▶ Data:
◇ ◇ ◇ ◇ ◇ ◇ ◇
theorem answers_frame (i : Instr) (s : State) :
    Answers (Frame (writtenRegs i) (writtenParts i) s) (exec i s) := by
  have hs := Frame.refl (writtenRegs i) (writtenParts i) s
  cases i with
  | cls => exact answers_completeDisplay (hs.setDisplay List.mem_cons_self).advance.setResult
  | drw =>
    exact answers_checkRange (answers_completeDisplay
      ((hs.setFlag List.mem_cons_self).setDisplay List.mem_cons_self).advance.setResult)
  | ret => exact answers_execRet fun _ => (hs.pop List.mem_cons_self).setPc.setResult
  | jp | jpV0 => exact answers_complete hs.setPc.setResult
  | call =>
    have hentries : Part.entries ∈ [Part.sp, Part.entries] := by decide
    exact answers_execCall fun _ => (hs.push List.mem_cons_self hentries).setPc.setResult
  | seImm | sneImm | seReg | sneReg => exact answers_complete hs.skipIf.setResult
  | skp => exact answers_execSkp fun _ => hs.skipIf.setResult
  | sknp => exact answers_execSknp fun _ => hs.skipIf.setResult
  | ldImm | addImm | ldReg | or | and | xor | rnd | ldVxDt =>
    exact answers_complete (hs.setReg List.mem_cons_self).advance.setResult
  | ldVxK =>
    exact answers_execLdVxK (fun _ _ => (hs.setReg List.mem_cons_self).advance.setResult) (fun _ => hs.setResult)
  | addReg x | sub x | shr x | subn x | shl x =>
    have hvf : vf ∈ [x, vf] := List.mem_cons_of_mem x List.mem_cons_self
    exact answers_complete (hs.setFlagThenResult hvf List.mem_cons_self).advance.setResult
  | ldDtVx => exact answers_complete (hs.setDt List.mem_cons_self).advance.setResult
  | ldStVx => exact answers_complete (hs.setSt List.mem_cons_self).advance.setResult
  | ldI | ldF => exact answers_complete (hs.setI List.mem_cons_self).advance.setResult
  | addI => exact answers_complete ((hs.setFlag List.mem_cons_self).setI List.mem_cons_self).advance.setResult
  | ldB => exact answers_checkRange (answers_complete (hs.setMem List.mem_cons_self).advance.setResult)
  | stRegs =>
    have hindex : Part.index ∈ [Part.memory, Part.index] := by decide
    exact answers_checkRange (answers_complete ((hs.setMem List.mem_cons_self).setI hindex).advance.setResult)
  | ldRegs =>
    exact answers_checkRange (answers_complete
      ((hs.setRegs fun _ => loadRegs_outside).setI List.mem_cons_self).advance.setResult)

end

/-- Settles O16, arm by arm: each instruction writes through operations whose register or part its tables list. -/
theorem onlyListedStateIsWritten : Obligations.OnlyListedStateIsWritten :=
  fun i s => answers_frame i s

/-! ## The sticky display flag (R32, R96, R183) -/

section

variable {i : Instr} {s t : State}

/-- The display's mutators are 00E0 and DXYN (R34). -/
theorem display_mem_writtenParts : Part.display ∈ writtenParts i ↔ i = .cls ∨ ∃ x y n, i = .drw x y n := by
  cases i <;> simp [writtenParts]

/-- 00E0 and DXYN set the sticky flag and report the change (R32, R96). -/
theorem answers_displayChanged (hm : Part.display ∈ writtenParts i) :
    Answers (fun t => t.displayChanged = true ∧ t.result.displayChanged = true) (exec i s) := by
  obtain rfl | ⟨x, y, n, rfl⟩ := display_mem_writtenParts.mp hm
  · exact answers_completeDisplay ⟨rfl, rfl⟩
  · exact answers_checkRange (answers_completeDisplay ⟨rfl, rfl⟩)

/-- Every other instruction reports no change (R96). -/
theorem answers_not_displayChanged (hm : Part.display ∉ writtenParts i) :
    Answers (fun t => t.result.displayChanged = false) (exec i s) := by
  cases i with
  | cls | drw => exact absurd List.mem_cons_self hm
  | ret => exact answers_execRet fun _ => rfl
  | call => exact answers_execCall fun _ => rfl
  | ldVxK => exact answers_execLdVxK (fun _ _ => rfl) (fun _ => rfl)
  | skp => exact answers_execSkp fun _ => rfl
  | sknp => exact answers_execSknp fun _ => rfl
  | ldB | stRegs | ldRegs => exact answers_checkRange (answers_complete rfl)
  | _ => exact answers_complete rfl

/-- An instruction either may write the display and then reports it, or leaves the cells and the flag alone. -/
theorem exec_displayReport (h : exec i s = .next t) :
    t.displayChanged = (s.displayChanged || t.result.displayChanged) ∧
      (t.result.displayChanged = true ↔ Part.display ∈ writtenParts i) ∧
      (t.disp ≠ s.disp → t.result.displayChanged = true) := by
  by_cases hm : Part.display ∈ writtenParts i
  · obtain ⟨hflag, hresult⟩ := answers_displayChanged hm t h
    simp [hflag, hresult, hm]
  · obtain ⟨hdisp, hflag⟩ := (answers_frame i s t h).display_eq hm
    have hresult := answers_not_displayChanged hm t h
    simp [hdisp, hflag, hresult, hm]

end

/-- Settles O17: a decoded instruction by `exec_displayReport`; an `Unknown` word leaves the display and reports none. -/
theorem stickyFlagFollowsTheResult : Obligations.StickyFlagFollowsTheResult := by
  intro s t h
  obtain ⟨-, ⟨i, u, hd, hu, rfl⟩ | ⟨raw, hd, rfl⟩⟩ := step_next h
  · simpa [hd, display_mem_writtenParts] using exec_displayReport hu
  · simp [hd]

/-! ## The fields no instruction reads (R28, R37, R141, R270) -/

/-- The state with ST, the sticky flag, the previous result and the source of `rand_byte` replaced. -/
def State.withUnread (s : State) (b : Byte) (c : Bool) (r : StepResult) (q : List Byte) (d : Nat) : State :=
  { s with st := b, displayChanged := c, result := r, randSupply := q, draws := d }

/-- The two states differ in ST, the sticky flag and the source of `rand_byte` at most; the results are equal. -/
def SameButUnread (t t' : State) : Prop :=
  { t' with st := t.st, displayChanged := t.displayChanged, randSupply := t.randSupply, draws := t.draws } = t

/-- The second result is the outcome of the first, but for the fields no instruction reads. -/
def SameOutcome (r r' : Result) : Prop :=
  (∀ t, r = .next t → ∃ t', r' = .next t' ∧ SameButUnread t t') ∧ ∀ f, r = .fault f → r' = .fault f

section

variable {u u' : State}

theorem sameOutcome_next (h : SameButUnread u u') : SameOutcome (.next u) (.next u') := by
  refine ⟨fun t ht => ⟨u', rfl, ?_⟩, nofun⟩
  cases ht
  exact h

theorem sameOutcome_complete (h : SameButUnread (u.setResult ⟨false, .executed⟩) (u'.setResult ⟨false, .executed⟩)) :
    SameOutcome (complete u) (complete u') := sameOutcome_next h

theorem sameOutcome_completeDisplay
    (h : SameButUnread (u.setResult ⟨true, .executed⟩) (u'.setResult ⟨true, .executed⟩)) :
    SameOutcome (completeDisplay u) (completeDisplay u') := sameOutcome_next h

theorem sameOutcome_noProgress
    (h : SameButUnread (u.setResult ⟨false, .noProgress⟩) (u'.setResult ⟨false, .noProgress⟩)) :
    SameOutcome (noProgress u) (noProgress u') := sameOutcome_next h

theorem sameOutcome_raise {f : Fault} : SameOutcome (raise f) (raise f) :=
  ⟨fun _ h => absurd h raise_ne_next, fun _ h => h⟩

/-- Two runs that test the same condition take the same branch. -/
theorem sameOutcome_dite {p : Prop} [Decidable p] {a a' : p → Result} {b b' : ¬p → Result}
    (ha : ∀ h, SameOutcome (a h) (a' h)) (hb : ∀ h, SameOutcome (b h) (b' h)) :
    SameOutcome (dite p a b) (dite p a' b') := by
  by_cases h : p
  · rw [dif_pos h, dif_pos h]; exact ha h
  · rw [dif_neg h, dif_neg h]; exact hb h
◇ ◇ ◇ ◇ ◇ ◇ ◇
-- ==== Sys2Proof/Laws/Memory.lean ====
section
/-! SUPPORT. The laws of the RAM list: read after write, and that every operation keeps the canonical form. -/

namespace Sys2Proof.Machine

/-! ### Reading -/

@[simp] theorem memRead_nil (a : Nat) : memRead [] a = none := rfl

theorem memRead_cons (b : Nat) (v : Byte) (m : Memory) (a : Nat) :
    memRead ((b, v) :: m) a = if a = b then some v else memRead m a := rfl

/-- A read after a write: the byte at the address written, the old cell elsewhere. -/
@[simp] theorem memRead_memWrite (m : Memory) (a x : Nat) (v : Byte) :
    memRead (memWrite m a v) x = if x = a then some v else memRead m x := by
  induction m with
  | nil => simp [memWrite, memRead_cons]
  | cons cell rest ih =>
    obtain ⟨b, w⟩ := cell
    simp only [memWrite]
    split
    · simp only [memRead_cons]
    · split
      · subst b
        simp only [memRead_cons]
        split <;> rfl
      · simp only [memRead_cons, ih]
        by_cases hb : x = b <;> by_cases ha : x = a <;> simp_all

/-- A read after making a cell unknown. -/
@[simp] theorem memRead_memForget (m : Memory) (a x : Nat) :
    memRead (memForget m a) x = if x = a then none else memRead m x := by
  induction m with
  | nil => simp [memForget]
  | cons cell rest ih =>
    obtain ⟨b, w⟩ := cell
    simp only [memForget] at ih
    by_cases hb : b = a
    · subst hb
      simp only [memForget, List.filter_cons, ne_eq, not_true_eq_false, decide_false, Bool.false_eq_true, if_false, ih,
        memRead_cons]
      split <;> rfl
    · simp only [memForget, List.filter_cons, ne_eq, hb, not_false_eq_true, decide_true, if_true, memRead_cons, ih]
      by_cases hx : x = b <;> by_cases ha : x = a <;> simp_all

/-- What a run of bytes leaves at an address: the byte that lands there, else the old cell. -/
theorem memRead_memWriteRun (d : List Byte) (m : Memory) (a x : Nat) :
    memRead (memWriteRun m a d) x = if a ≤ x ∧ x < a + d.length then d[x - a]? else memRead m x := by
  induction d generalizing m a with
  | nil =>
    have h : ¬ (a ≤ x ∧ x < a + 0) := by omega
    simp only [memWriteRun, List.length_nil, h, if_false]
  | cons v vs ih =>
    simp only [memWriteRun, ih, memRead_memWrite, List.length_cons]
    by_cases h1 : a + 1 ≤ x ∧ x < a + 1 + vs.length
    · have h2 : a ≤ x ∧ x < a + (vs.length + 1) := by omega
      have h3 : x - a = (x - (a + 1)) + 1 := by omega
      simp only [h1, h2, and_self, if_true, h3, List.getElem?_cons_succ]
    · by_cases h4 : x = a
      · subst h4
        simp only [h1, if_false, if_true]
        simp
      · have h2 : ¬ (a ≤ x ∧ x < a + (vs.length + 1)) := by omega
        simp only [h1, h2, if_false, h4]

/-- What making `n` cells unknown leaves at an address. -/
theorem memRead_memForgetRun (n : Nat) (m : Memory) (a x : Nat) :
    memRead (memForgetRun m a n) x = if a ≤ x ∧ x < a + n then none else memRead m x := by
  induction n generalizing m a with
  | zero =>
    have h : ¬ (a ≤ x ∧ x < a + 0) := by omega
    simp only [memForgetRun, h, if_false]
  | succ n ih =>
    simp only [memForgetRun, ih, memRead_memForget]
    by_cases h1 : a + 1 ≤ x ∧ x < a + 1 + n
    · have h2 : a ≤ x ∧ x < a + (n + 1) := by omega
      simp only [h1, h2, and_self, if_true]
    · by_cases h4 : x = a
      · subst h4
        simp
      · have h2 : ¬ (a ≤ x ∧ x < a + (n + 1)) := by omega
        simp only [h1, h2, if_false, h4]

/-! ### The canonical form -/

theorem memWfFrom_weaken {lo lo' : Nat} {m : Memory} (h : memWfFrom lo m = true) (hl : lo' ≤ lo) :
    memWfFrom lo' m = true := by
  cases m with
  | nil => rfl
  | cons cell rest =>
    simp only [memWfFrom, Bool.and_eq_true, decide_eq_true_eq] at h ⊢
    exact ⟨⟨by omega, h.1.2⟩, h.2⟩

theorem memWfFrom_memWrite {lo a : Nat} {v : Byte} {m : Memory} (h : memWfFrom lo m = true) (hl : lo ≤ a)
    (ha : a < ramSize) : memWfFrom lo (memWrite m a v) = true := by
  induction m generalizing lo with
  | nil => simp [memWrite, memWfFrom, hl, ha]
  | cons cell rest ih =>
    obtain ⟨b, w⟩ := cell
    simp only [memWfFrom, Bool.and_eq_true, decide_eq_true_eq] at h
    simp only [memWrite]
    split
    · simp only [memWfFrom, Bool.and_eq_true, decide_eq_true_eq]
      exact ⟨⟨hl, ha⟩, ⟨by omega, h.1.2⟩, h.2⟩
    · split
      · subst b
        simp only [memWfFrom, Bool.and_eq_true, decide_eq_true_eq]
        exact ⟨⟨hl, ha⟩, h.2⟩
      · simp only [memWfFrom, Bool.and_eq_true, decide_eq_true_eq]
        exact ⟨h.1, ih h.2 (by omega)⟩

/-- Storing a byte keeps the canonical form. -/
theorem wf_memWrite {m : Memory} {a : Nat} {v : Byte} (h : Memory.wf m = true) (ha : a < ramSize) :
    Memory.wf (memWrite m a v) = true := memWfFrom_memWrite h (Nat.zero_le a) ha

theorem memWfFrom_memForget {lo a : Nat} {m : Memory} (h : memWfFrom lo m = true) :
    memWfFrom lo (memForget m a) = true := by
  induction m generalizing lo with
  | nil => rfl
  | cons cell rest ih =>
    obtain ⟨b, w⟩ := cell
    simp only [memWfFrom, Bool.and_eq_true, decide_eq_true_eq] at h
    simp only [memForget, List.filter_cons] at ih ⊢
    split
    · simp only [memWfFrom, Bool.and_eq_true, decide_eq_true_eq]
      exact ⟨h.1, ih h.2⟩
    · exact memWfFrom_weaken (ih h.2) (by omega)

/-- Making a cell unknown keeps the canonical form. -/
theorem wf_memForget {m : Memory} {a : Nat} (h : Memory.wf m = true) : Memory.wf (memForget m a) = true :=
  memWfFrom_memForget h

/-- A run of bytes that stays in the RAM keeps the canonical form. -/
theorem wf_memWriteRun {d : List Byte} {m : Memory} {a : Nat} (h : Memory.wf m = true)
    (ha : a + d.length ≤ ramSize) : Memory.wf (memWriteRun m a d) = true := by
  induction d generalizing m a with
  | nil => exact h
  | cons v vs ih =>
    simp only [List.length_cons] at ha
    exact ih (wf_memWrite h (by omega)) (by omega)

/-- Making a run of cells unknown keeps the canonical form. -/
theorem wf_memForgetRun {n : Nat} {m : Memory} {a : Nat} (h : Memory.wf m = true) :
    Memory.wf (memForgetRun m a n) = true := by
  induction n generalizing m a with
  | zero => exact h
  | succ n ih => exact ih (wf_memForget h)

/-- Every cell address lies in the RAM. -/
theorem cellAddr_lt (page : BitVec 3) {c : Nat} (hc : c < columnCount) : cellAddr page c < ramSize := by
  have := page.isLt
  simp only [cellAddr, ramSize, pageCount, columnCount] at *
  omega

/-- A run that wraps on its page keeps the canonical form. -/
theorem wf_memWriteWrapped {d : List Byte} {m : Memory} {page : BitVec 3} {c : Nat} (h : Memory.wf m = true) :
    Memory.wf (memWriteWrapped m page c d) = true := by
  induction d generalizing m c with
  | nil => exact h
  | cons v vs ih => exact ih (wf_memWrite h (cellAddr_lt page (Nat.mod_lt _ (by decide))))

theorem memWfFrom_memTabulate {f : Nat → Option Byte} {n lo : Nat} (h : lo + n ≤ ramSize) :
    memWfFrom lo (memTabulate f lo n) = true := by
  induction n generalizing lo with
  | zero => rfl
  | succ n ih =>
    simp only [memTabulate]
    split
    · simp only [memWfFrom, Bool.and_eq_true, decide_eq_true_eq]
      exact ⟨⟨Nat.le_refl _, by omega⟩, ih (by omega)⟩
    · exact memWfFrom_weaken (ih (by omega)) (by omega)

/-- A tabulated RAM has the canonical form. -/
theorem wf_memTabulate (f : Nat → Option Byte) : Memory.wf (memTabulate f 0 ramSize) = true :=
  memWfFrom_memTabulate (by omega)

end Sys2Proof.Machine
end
◇ ◇ ◇ ◇ ◇ ◇ ◇
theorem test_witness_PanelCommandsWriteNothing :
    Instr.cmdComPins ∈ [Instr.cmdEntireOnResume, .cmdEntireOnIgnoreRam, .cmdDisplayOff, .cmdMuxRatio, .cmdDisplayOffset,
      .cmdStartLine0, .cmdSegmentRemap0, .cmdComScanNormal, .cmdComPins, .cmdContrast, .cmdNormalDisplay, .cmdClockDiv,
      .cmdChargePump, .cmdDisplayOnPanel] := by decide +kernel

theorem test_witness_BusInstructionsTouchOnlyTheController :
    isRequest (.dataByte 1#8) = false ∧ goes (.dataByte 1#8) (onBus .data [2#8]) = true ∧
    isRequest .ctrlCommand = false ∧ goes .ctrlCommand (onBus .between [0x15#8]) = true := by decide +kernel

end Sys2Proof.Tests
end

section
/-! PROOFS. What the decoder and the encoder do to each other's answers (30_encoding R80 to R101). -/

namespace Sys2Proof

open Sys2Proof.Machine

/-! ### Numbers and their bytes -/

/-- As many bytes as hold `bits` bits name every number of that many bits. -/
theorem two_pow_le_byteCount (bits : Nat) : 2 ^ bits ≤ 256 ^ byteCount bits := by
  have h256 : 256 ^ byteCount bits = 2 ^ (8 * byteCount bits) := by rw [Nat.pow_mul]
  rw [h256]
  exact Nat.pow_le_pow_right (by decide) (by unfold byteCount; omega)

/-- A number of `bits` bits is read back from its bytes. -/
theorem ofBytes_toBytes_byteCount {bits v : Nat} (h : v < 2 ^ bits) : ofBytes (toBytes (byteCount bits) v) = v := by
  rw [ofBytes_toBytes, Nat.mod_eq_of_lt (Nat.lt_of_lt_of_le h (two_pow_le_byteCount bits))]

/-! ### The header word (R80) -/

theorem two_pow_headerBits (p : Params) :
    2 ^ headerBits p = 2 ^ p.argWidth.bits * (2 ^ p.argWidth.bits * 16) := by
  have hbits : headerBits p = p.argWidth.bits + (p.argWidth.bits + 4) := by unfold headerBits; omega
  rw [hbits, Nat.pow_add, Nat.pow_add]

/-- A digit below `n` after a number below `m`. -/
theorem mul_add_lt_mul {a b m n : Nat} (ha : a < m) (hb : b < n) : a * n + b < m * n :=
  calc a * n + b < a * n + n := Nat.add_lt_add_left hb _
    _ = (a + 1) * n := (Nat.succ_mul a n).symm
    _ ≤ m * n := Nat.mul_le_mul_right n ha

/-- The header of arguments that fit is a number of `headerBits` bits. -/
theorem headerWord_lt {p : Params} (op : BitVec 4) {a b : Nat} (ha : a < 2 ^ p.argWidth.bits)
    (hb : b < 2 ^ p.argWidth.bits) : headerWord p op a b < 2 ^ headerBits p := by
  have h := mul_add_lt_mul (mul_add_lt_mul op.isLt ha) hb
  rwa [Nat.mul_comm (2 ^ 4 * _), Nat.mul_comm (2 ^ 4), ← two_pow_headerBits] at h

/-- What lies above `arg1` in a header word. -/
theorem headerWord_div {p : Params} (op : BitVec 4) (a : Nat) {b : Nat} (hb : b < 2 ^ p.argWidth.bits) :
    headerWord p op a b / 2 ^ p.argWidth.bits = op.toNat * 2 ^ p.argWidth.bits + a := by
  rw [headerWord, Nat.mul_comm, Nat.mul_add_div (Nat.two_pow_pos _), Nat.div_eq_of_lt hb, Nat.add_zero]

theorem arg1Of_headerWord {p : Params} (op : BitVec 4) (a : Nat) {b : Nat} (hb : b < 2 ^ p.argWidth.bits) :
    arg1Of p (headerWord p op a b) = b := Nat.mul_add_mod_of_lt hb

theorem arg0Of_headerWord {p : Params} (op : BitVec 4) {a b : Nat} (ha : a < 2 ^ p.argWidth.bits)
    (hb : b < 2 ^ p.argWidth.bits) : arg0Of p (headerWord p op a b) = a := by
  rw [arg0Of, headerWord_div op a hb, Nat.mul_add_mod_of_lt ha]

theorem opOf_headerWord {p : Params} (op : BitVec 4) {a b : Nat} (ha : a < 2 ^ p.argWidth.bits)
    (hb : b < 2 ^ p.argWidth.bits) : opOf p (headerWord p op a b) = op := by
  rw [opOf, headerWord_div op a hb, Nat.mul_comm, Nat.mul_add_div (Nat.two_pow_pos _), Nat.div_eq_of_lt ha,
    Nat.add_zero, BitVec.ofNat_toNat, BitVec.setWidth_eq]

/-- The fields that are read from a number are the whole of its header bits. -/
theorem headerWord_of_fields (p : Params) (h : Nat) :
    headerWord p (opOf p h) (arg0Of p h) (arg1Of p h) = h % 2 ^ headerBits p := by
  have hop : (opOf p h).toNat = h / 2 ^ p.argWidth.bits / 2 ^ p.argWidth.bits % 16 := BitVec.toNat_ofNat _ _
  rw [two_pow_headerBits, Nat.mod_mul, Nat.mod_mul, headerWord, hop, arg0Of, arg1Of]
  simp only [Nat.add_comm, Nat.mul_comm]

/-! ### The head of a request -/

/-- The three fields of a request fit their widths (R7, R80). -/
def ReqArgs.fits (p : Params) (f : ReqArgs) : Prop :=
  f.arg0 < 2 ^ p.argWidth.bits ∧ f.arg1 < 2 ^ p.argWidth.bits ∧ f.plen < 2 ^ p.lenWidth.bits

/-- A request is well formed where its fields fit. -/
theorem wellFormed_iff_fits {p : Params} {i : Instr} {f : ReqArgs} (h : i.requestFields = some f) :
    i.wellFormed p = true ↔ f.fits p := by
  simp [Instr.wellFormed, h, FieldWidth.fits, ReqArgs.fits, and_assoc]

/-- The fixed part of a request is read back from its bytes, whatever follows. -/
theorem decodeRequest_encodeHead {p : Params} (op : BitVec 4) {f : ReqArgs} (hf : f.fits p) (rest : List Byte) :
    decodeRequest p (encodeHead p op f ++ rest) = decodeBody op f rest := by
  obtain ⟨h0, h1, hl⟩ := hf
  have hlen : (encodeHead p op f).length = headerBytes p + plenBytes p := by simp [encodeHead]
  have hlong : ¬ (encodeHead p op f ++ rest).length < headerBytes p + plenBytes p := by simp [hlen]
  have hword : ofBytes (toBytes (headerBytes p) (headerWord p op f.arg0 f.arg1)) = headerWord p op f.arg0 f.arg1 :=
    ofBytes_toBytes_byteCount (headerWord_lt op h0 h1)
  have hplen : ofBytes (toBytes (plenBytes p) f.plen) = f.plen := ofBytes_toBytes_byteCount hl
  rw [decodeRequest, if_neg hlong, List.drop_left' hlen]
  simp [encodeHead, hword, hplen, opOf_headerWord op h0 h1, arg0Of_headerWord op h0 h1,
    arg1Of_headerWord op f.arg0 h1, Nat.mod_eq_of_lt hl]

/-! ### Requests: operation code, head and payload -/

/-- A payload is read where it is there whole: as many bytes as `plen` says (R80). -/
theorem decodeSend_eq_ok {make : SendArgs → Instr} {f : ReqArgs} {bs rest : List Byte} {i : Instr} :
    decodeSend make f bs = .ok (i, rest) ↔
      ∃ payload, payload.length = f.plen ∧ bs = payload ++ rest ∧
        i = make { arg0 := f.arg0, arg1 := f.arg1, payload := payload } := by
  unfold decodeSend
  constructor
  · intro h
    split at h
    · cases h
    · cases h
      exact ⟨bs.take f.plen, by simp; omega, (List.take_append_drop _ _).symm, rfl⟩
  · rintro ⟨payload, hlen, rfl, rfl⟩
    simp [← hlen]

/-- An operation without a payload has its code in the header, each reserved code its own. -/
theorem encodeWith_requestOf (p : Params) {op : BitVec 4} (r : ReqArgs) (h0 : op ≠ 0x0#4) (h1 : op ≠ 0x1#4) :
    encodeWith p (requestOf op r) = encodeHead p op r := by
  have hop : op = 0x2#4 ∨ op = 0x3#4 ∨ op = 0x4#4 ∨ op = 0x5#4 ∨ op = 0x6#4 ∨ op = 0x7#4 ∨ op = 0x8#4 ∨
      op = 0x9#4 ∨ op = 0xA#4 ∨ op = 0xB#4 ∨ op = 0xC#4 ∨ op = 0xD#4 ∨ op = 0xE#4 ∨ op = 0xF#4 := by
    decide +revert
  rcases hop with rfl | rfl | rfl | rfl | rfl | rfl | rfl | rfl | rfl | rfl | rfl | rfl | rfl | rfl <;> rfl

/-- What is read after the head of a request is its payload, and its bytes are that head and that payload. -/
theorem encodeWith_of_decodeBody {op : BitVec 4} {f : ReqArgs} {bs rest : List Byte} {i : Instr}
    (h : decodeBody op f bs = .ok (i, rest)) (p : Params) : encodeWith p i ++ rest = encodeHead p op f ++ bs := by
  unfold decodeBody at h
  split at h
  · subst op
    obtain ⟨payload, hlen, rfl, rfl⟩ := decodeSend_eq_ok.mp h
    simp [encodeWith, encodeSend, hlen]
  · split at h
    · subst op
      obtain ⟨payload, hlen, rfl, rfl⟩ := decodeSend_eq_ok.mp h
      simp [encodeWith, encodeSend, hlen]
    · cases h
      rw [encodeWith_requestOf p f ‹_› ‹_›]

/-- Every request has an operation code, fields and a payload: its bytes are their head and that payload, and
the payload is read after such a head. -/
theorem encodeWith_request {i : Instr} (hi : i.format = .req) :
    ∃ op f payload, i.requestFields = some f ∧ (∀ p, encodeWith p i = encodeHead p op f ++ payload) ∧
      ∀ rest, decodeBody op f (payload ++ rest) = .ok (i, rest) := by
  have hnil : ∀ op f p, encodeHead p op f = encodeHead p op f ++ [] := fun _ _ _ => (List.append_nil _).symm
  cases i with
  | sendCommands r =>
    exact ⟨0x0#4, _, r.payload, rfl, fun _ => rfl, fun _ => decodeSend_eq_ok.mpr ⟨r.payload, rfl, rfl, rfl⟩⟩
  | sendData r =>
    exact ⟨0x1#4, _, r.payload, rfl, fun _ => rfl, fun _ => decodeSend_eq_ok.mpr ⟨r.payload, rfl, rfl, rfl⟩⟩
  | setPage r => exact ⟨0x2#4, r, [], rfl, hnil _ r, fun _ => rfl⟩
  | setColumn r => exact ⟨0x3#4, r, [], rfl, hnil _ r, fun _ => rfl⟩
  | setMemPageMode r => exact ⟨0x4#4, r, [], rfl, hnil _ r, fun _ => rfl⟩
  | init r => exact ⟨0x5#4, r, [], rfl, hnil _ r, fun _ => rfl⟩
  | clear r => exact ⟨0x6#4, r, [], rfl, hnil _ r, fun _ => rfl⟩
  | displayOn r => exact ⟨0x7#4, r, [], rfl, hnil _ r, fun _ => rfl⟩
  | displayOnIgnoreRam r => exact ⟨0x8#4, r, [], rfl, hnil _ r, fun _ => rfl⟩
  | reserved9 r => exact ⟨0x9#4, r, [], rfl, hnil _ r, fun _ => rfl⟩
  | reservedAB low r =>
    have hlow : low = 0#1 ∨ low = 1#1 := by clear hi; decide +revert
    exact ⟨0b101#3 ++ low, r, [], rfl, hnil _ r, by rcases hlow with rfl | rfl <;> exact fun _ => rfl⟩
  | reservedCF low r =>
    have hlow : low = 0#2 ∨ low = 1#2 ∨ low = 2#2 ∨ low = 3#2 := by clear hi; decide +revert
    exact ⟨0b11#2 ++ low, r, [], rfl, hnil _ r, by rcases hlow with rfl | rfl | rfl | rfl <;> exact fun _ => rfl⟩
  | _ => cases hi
◇ ◇ ◇ ◇ ◇ ◇ ◇
▶ Problem description:
From the data above, output exactly the lines between the one containing "page keeps the canonical form. -/" and the one containing "memWfFrom lo (memTabulate", counting both of them.

▶ Reply:
/-- A run that wraps on its page keeps the canonical form. -/
theorem wf_memWriteWrapped {d : List Byte} {m : Memory} {page : BitVec 3} {c : Nat} (h : Memory.wf m = true) :
    Memory.wf (memWriteWrapped m page c d) = true := by
  induction d generalizing m c with
  | nil => exact h
  | cons v vs ih => exact ih (wf_memWrite h (cellAddr_lt page (Nat.mod_lt _ (by decide))))

theorem memWfFrom_memTabulate {f : Nat → Option Byte} {n lo : Nat} (h : lo + n ≤ ramSize) :
    memWfFrom lo (memTabulate f lo n) = true := by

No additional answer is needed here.